To run plassembler, first you need to install the database in a directory of your chosing:
plassembler download -d <database directory>
Once this is finished, you can run Plassembler as follows:
plassembler run -d <database directory> -l <long read fastq> -o <output dir> -1 < short read R1 fastq> -2 < short read R2 fastq> -c <estimated lower bound of chromosome length>
-cor--chromosomewill default to 1000000 if not specified.
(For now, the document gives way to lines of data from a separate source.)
theorem hostScrubbed_sorted {t : State}   (h : Sorted t) : SortedO (hostScrubbed t) := by
  unfold hostScrubbed
  repeat' (first | with_reducible assumption | with_reducible refine scrubbed_sorted ?_ | with_reducible exact SortedO.none | with_reducible refine SortedO.some ?_ | with_reducible refine SortedO.ite ?_ ?_)

theorem bufTransfer_sorted {t : State} {a0 : Word} {a1 : Block}  (h : Sorted t) : Sorted (bufTransfer a0 a1 t) := by
  unfold bufTransfer
  repeat' (first | with_reducible assumption | with_reducible refine updFw_sorted ?_ ?_ | with_reducible refine askRead_sorted ?_ | with_reducible refine Sorted.ite ?_ ?_ | with_reducible refine Sorted.fw_image ?_ | with_reducible refine msorted_mset _ _ _ _ ?_ | with_reducible refine msorted_mupd _ _ _ _ ?_ | with_reducible refine msorted_mins _ _ _ ?_ | with_reducible refine msorted_mdel _ _ ?_ | with_reducible refine msorted_filter _ _ ?_ | refine msorted_map _ (fun e => by first | rfl | (dsimp only; split <;> rfl)) _ ?_ | with_reducible exact msorted_nil)

theorem issueBuf_sorted {t : State} {a0 : Nat}  (h : Sorted t) : Sorted (issueBuf a0 t) := by
  unfold issueBuf
  repeat' (first | with_reducible assumption | with_reducible refine updFw_sorted ?_ ?_ | with_reducible refine sendBlock_sorted ?_ | with_reducible refine Sorted.ite ?_ ?_ | with_reducible refine Sorted.fw_image ?_ | with_reducible refine msorted_mset _ _ _ _ ?_ | with_reducible refine msorted_mupd _ _ _ _ ?_ | with_reducible refine msorted_mins _ _ _ ?_ | with_reducible refine msorted_mdel _ _ ?_ | with_reducible refine msorted_filter _ _ ?_ | refine msorted_map _ (fun e => by first | rfl | (dsimp only; split <;> rfl)) _ ?_ | with_reducible exact msorted_nil)

theorem bufDone_sorted {t : State} {a0 : Bool}  (h : Sorted t) : Sorted (bufDone a0 t) := by
  unfold bufDone
  repeat' (first | with_reducible assumption | with_reducible refine updFw_sorted ?_ ?_ | with_reducible refine Sorted.ite ?_ ?_ | split | with_reducible refine Sorted.fw_image ?_ | with_reducible refine msorted_mset _ _ _ _ ?_ | with_reducible refine msorted_mupd _ _ _ _ ?_ | with_reducible refine msorted_mins _ _ _ ?_ | with_reducible refine msorted_mdel _ _ ?_ | with_reducible refine msorted_filter _ _ ?_ | refine msorted_map _ (fun e => by first | rfl | (dsimp only; split <;> rfl)) _ ?_ | with_reducible exact msorted_nil)

theorem bufRead_sorted {t : State} {a0 : Option Block}  (h : Sorted t) : Sorted (bufRead a0 t) := by
  unfold bufRead
  repeat' (first | with_reducible assumption | with_reducible refine updFw_sorted ?_ ?_ | with_reducible refine Sorted.ite ?_ ?_ | split | with_reducible refine Sorted.fw_image ?_ | with_reducible refine msorted_mset _ _ _ _ ?_ | with_reducible refine msorted_mupd _ _ _ _ ?_ | with_reducible refine msorted_mins _ _ _ ?_ | with_reducible refine msorted_mdel _ _ ?_ | with_reducible refine msorted_filter _ _ ?_ | refine msorted_map _ (fun e => by first | rfl | (dsimp only; split <;> rfl)) _ ?_ | with_reducible exact msorted_nil)

theorem testReload_sorted {t : State}   (h : Sorted t) : Sorted (testReload t) := by
  unfold testReload
  repeat' (first | with_reducible assumption | with_reducible refine askRead_sorted ?_ | with_reducible refine updTests_sorted ?_ ?_ | with_reducible refine dropReads_sorted ?_ | with_reducible refine Sorted.ite ?_ ?_ | with_reducible refine Sorted.tests_states ?_ | with_reducible refine msorted_mset _ _ _ _ ?_ | with_reducible refine msorted_mupd _ _ _ _ ?_ | with_reducible refine msorted_mins _ _ _ ?_ | with_reducible refine msorted_mdel _ _ ?_ | with_reducible refine msorted_filter _ _ ?_ | refine msorted_map _ (fun e => by first | rfl | (dsimp only; split <;> rfl)) _ ?_ | with_reducible exact msorted_nil)

theorem manifestRead_sorted {t : State} {a0 : Nat} {a1 : Option Block}  (h : Sorted t) : Sorted (manifestRead a0 a1 t) := by
  unfold manifestRead
  repeat' (first | with_reducible assumption | with_reducible refine updTests_sorted ?_ ?_ | with_reducible refine askRead_sorted ?_ | with_reducible refine foldl_sorted (fun _ _ _ => ?_) ?_ | with_reducible refine Sorted.ite ?_ ?_ | split | with_reducible refine Sorted.tests_states ?_ | with_reducible refine msorted_mset _ _ _ _ ?_ | with_reducible refine msorted_mupd _ _ _ _ ?_ | with_reducible refine msorted_mins _ _ _ ?_ | with_reducible refine msorted_mdel _ _ ?_ | with_reducible refine msorted_filter _ _ ?_ | refine msorted_map _ (fun e => by first | rfl | (dsimp only; split <;> rfl)) _ ?_ | with_reducible exact msorted_nil)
To specify more threads to speed up Plassembler, use -t or --threads:
plassembler run -d <database directory> -l <long read fastq> -o <output dir> -1 < short read R1 fastq> -2 < short read R2 fastq> -c <estimated chromosome length> -t <threads>
plassembler defaults to 1 thread.
To specify a prefix for the output files, use -p or --prefix:
plassembler run -d <database directory> -l <long read fastq> -o <output dir> -1 < short read R1 fastq> -2 < short read R2 fastq> -c <estimated chromosome length> -t <threads> -p <prefix>
To specify a minimum length and minimum read quality Q-score for chopper, use -m and -q :
plassembler run -d <database directory> -l <long read fastq> -o <output dir> -1 < short read R1 fastq> -2 < short read R2 fastq> -c <estimated chromosome length> -t <threads> -p <prefix> -m <min length> -q <min quality>
-mwill default to 500 and-qwill default to 9.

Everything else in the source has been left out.